━━━━━ PROVIDED DATA

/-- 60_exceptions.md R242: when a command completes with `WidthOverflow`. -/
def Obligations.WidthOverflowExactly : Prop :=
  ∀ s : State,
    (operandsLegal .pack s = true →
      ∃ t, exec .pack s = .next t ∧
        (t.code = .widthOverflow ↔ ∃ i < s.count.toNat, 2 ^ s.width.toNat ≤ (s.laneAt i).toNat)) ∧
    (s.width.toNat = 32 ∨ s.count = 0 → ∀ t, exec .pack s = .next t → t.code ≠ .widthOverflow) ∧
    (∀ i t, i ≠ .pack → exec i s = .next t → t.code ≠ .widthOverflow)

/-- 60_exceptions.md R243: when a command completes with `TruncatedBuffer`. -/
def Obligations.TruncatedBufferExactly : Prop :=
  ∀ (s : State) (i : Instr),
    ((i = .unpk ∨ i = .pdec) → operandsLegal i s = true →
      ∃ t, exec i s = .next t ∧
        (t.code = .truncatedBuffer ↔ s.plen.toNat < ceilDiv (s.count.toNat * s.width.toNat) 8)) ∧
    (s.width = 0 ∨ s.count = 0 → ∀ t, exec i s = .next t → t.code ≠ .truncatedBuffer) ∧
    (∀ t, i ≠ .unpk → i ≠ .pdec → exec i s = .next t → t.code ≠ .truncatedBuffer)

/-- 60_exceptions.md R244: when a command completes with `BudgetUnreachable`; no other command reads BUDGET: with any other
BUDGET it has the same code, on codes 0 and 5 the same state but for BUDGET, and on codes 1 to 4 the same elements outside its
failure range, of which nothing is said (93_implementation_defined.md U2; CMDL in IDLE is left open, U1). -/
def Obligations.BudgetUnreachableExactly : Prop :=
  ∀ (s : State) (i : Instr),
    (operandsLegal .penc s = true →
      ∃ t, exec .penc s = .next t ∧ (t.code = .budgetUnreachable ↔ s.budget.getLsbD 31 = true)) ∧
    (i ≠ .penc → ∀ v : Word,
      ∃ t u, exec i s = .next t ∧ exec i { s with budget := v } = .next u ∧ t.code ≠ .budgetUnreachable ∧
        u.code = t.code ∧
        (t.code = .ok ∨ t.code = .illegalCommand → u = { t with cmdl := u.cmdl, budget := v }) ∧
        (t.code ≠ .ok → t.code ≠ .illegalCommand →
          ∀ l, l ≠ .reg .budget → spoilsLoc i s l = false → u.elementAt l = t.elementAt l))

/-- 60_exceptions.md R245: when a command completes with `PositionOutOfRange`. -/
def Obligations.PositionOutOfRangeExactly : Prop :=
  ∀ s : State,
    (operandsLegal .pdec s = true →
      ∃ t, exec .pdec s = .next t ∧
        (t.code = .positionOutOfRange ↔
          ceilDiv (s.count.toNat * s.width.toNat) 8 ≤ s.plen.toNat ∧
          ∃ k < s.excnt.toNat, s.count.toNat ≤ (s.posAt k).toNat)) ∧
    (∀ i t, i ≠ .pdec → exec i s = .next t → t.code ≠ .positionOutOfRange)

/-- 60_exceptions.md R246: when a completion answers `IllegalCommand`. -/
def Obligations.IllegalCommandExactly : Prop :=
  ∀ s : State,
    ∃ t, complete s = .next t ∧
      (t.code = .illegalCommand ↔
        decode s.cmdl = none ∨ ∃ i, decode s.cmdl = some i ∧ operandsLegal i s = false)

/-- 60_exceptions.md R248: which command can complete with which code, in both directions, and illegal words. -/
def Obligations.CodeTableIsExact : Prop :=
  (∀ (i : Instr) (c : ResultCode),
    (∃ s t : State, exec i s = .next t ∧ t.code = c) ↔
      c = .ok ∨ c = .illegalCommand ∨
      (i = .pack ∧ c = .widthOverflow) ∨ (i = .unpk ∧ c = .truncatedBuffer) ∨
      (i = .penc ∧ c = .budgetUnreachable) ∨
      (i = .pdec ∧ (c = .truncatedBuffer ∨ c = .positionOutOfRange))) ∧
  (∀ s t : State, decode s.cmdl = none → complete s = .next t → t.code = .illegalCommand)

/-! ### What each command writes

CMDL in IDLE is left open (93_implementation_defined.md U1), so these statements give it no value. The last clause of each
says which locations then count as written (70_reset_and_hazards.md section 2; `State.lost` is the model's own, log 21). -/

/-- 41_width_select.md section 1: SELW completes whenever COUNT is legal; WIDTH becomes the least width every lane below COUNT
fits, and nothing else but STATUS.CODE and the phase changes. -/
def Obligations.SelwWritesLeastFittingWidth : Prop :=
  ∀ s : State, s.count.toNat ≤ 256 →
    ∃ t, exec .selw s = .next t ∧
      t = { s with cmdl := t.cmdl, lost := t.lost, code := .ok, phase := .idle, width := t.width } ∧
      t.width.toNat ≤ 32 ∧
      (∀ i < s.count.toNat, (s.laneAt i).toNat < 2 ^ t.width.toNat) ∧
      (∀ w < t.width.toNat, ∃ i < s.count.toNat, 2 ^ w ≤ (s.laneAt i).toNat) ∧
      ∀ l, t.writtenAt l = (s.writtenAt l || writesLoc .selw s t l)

━━━━━━━━━━

• [BRIEF]:
The required output is every line above from the one with "60_exceptions.md R243: when" down to the one with "(t.code = .truncatedBuffer", restated word for word, ends included.

• [SOLUTION TO THE EXERCISE]:
/-- 60_exceptions.md R243: when a command completes with `TruncatedBuffer`. -/
def Obligations.TruncatedBufferExactly : Prop :=
  ∀ (s : State) (i : Instr),
    ((i = .unpk ∨ i = .pdec) → operandsLegal i s = true →
      ∃ t, exec i s = .next t ∧
        (t.code = .truncatedBuffer ↔ s.plen.toNat < ceilDiv (s.count.toNat * s.width.toNat) 8)) ∧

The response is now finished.